*** Opening of DATA FOR THE TASK ***

/-! ### `State.latchDirection` -/

@[simp] theorem State.latchDirection_msa : (s.latchDirection).msa = s.msa := rfl
@[simp] theorem State.latchDirection_ctl : (s.latchDirection).ctl = s.ctl := rfl
@[simp] theorem State.latchDirection_busy : (s.latchDirection).busy = s.busy := rfl
@[simp] theorem State.latchDirection_error : (s.latchDirection).error = s.error := rfl
@[simp] theorem State.latchDirection_adrack : (s.latchDirection).adrack = s.adrack := rfl
@[simp] theorem State.latchDirection_datack : (s.latchDirection).datack = s.datack := rfl
@[simp] theorem State.latchDirection_mdrTx : (s.latchDirection).mdrTx = s.mdrTx := rfl
@[simp] theorem State.latchDirection_mdrRx : (s.latchDirection).mdrRx = s.mdrRx := rfl
@[simp] theorem State.latchDirection_tpr : (s.latchDirection).tpr = s.tpr := rfl
@[simp] theorem State.latchDirection_mfe : (s.latchDirection).mfe = s.mfe := rfl
@[simp] theorem State.latchDirection_own : (s.latchDirection).own = if msaRead s.msa then .rx else .tx := rfl
@[simp] theorem State.latchDirection_line : (s.latchDirection).line = s.line := rfl
@[simp] theorem State.latchDirection_seq : (s.latchDirection).seq = s.seq := rfl
@[simp] theorem State.latchDirection_rega : (s.latchDirection).rega = s.rega := rfl
@[simp] theorem State.latchDirection_val : (s.latchDirection).val = s.val := rfl
@[simp] theorem State.latchDirection_hi : (s.latchDirection).hi = s.hi := rfl
@[simp] theorem State.latchDirection_lo : (s.latchDirection).lo = s.lo := rfl
@[simp] theorem State.latchDirection_tflags : (s.latchDirection).tflags = s.tflags := rfl
@[simp] theorem State.latchDirection_executing : (s.latchDirection).executing = s.executing := rfl
@[simp] theorem State.latchDirection_rsp : (s.latchDirection).rsp = s.rsp := rfl
@[simp] theorem State.latchDirection_rspValid : (s.latchDirection).rspValid = s.rspValid := rfl
@[simp] theorem State.latchDirection_trace : (s.latchDirection).trace = s.trace := rfl
@[simp] theorem State.latchDirection_addrSet : (s.latchDirection).addrSet = s.addrSet := rfl
@[simp] theorem State.latchDirection_slave : (s.latchDirection).slave = s.slave := rfl
@[simp] theorem State.latchDirection_asks : (s.latchDirection).asks = s.asks := rfl
@[simp] theorem State.latchDirection_inputs : (s.latchDirection).inputs = s.inputs := rfl

/-! ### `State.writeMsa` -/

@[simp] theorem State.writeMsa_msa (v : Word) : (s.writeMsa v).msa = v.setWidth 8 := rfl
@[simp] theorem State.writeMsa_ctl (v : Word) : (s.writeMsa v).ctl = s.ctl := rfl
@[simp] theorem State.writeMsa_busy (v : Word) : (s.writeMsa v).busy = s.busy := rfl
@[simp] theorem State.writeMsa_error (v : Word) : (s.writeMsa v).error = s.error := rfl
@[simp] theorem State.writeMsa_adrack (v : Word) : (s.writeMsa v).adrack = s.adrack := rfl
@[simp] theorem State.writeMsa_datack (v : Word) : (s.writeMsa v).datack = s.datack := rfl
@[simp] theorem State.writeMsa_mdrTx (v : Word) : (s.writeMsa v).mdrTx = s.mdrTx := rfl
@[simp] theorem State.writeMsa_mdrRx (v : Word) : (s.writeMsa v).mdrRx = s.mdrRx := rfl
@[simp] theorem State.writeMsa_tpr (v : Word) : (s.writeMsa v).tpr = s.tpr := rfl
@[simp] theorem State.writeMsa_mfe (v : Word) : (s.writeMsa v).mfe = s.mfe := rfl
@[simp] theorem State.writeMsa_own (v : Word) : (s.writeMsa v).own = s.own := rfl
@[simp] theorem State.writeMsa_line (v : Word) : (s.writeMsa v).line = s.line := rfl
@[simp] theorem State.writeMsa_seq (v : Word) : (s.writeMsa v).seq = s.seq := rfl
@[simp] theorem State.writeMsa_rega (v : Word) : (s.writeMsa v).rega = s.rega := rfl
@[simp] theorem State.writeMsa_val (v : Word) : (s.writeMsa v).val = s.val := rfl
@[simp] theorem State.writeMsa_hi (v : Word) : (s.writeMsa v).hi = s.hi := rfl
@[simp] theorem State.writeMsa_lo (v : Word) : (s.writeMsa v).lo = s.lo := rfl
@[simp] theorem State.writeMsa_tflags (v : Word) : (s.writeMsa v).tflags = s.tflags := rfl
@[simp] theorem State.writeMsa_executing (v : Word) : (s.writeMsa v).executing = s.executing := rfl
@[simp] theorem State.writeMsa_rsp (v : Word) : (s.writeMsa v).rsp = s.rsp := rfl
@[simp] theorem State.writeMsa_rspValid (v : Word) : (s.writeMsa v).rspValid = s.rspValid := rfl
@[simp] theorem State.writeMsa_trace (v : Word) : (s.writeMsa v).trace = s.trace := rfl
@[simp] theorem State.writeMsa_addrSet (v : Word) : (s.writeMsa v).addrSet = s.addrSet := rfl
@[simp] theorem State.writeMsa_slave (v : Word) : (s.writeMsa v).slave = s.slave := rfl
@[simp] theorem State.writeMsa_asks (v : Word) : (s.writeMsa v).asks = s.asks := rfl
@[simp] theorem State.writeMsa_inputs (v : Word) : (s.writeMsa v).inputs = s.inputs := rfl

/-! ### `State.writeMdr` -/

@[simp] theorem State.writeMdr_msa (v : Word) : (s.writeMdr v).msa = s.msa := rfl
@[simp] theorem State.writeMdr_ctl (v : Word) : (s.writeMdr v).ctl = s.ctl := rfl
@[simp] theorem State.writeMdr_busy (v : Word) : (s.writeMdr v).busy = s.busy := rfl
@[simp] theorem State.writeMdr_error (v : Word) : (s.writeMdr v).error = s.error := rfl
@[simp] theorem State.writeMdr_adrack (v : Word) : (s.writeMdr v).adrack = s.adrack := rfl
@[simp] theorem State.writeMdr_datack (v : Word) : (s.writeMdr v).datack = s.datack := rfl
@[simp] theorem State.writeMdr_mdrTx (v : Word) : (s.writeMdr v).mdrTx = v.setWidth 8 := rfl
@[simp] theorem State.writeMdr_mdrRx (v : Word) : (s.writeMdr v).mdrRx = s.mdrRx := rfl
@[simp] theorem State.writeMdr_tpr (v : Word) : (s.writeMdr v).tpr = s.tpr := rfl
@[simp] theorem State.writeMdr_mfe (v : Word) : (s.writeMdr v).mfe = s.mfe := rfl
@[simp] theorem State.writeMdr_own (v : Word) : (s.writeMdr v).own = s.own := rfl
@[simp] theorem State.writeMdr_line (v : Word) : (s.writeMdr v).line = s.line := rfl
@[simp] theorem State.writeMdr_seq (v : Word) : (s.writeMdr v).seq = s.seq := rfl
@[simp] theorem State.writeMdr_rega (v : Word) : (s.writeMdr v).rega = s.rega := rfl
@[simp] theorem State.writeMdr_val (v : Word) : (s.writeMdr v).val = s.val := rfl
@[simp] theorem State.writeMdr_hi (v : Word) : (s.writeMdr v).hi = s.hi := rfl
@[simp] theorem State.writeMdr_lo (v : Word) : (s.writeMdr v).lo = s.lo := rfl
@[simp] theorem State.writeMdr_tflags (v : Word) : (s.writeMdr v).tflags = s.tflags := rfl
@[simp] theorem State.writeMdr_executing (v : Word) : (s.writeMdr v).executing = s.executing := rfl
@[simp] theorem State.writeMdr_rsp (v : Word) : (s.writeMdr v).rsp = s.rsp := rfl
@[simp] theorem State.writeMdr_rspValid (v : Word) : (s.writeMdr v).rspValid = s.rspValid := rfl
@[simp] theorem State.writeMdr_trace (v : Word) : (s.writeMdr v).trace = s.trace := rfl
@[simp] theorem State.writeMdr_addrSet (v : Word) : (s.writeMdr v).addrSet = s.addrSet := rfl
@[simp] theorem State.writeMdr_slave (v : Word) : (s.writeMdr v).slave = s.slave := rfl
@[simp] theorem State.writeMdr_asks (v : Word) : (s.writeMdr v).asks = s.asks := rfl
@[simp] theorem State.writeMdr_inputs (v : Word) : (s.writeMdr v).inputs = s.inputs := rfl

/-! ### `State.writeTpr` -/

@[simp] theorem State.writeTpr_msa (v : Word) : (s.writeTpr v).msa = s.msa := rfl
@[simp] theorem State.writeTpr_ctl (v : Word) : (s.writeTpr v).ctl = s.ctl := rfl
@[simp] theorem State.writeTpr_busy (v : Word) : (s.writeTpr v).busy = s.busy := rfl
@[simp] theorem State.writeTpr_error (v : Word) : (s.writeTpr v).error = s.error := rfl
@[simp] theorem State.writeTpr_adrack (v : Word) : (s.writeTpr v).adrack = s.adrack := rfl
@[simp] theorem State.writeTpr_datack (v : Word) : (s.writeTpr v).datack = s.datack := rfl
@[simp] theorem State.writeTpr_mdrTx (v : Word) : (s.writeTpr v).mdrTx = s.mdrTx := rfl
@[simp] theorem State.writeTpr_mdrRx (v : Word) : (s.writeTpr v).mdrRx = s.mdrRx := rfl
@[simp] theorem State.writeTpr_tpr (v : Word) : (s.writeTpr v).tpr = v.setWidth 7 := rfl
@[simp] theorem State.writeTpr_mfe (v : Word) : (s.writeTpr v).mfe = s.mfe := rfl
@[simp] theorem State.writeTpr_own (v : Word) : (s.writeTpr v).own = s.own := rfl
@[simp] theorem State.writeTpr_line (v : Word) : (s.writeTpr v).line = s.line := rfl
@[simp] theorem State.writeTpr_seq (v : Word) : (s.writeTpr v).seq = s.seq := rfl
@[simp] theorem State.writeTpr_rega (v : Word) : (s.writeTpr v).rega = s.rega := rfl
@[simp] theorem State.writeTpr_val (v : Word) : (s.writeTpr v).val = s.val := rfl
@[simp] theorem State.writeTpr_hi (v : Word) : (s.writeTpr v).hi = s.hi := rfl
@[simp] theorem State.writeTpr_lo (v : Word) : (s.writeTpr v).lo = s.lo := rfl
@[simp] theorem State.writeTpr_tflags (v : Word) : (s.writeTpr v).tflags = s.tflags := rfl
@[simp] theorem State.writeTpr_executing (v : Word) : (s.writeTpr v).executing = s.executing := rfl
@[simp] theorem State.writeTpr_rsp (v : Word) : (s.writeTpr v).rsp = s.rsp := rfl
@[simp] theorem State.writeTpr_rspValid (v : Word) : (s.writeTpr v).rspValid = s.rspValid := rfl
@[simp] theorem State.writeTpr_trace (v : Word) : (s.writeTpr v).trace = s.trace := rfl
@[simp] theorem State.writeTpr_addrSet (v : Word) : (s.writeTpr v).addrSet = s.addrSet := rfl
@[simp] theorem State.writeTpr_slave (v : Word) : (s.writeTpr v).slave = s.slave := rfl
@[simp] theorem State.writeTpr_asks (v : Word) : (s.writeTpr v).asks = s.asks := rfl
@[simp] theorem State.writeTpr_inputs (v : Word) : (s.writeTpr v).inputs = s.inputs := rfl
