-- ==== Sys2Proof/Proofs/Divider.lean ====
section
/-! PROOFS. The clock divider INIT programs (spec/00_scope.md R7, spec/40_engine.md R113).

`ceilDiv` is the lower adjoint of multiplication, which makes `tprInit f` the least divider that keeps
SCL at or below 100 kHz: every bound on `tprInit` below is read off that one equivalence. -/

namespace Sys2Proof.Machine

theorem ceilDiv_le_iff {a b q : Nat} (hb : 0 < b) : ceilDiv a b ≤ q ↔ a ≤ b * q := by
  unfold ceilDiv
  by_cases hmod : a % b = 0
  · have hexact : b * (a / b) = a := Nat.mul_div_cancel' (Nat.dvd_of_mod_eq_zero hmod)
    rw [if_pos hmod, Nat.add_zero, ← Nat.mul_le_mul_left_iff hb, hexact]
  · have hne : a ≠ b * q := fun h => hmod (h ▸ Nat.mul_mod_right b q)
    rw [if_neg hmod, Nat.succ_le_iff, Nat.div_lt_iff_lt_mul hb, Nat.mul_comm q b, Nat.lt_iff_le_and_ne]
    exact and_iff_left hne

/-- A divider `t` keeps SCL, which is `f / (20 * (t + 1))` (R113), at or below 100 kHz exactly when it is
at least `tprInit f`. -/
theorem tprInit_le_iff {f t : Nat} : tprInit f ≤ t ↔ f ≤ 100000 * (20 * (t + 1)) := by
  rw [tprInit, Config.fSclHz, Nat.sub_le_iff_le_add, ceilDiv_le_iff (by decide)]
  omega

theorem le_scl_tprInit (f : Nat) : f ≤ 100000 * (20 * (tprInit f + 1)) :=
  tprInit_le_iff.mp le_rfl

/-- The seven bits of `TPR` hold the divider of every clock R113 admits. -/
theorem tprInit_le_127 {f : Nat} (hf : f ≤ 256000000) : tprInit f ≤ 127 :=
  tprInit_le_iff.mpr hf

/-- SCL runs at 100 kHz exactly when 2 MHz divides the clock; the clock is positive, since a stopped one
is a multiple of 2 MHz too. -/
theorem scl_tprInit_exact_iff {f : Nat} (hf : 1 ≤ f) :
    f = 100000 * (20 * (tprInit f + 1)) ↔ 2000000 ∣ f := by
  constructor
  · intro hexact
    exact ⟨tprInit f + 1, by omega⟩
  · rintro ⟨k, hk⟩
    have hlow : f ≤ 100000 * (20 * (tprInit f + 1)) := le_scl_tprInit f
    have hleast : tprInit f ≤ k - 1 := tprInit_le_iff.mpr (by omega)
    omega

theorem fSysHz_le : Config.fSysHz ≤ 256000000 := Config.fSysIndex.isLt

theorem tprInitValue_toNat : tprInitValue.toNat = tprInit Config.fSysHz := by
  rw [tprInitValue, BitVec.toNat_ofNat]
  exact Nat.mod_eq_of_lt (Nat.lt_succ_of_le (tprInit_le_127 fSysHz_le))

/-- Settles O15: the bounds are instances of `tprInit_le_iff`, at 127, at `tprInit f` itself, and at every
other divider that keeps the rate. -/
theorem dividerValue : Obligations.DividerValue :=
  ⟨fun f hpos hmax => ⟨tprInit_le_127 hmax, le_scl_tprInit f, fun _ => tprInit_le_iff.mpr,
      scl_tprInit_exact_iff hpos⟩,
    by decide, tprInitValue_toNat⟩

end Sys2Proof.Machine
end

*** Close of DATA FOR THE TASK ***

(PROMPT) All lines of the entries above where "hexact" turns up should be reported.

(TASK SOLUTION)
  · have hexact : b * (a / b) = a := Nat.mul_div_cancel' (Nat.dvd_of_mod_eq_zero hmod)
    rw [if_pos hmod, Nat.add_zero, ← Nat.mul_le_mul_left_iff hb, hexact]
  · intro hexact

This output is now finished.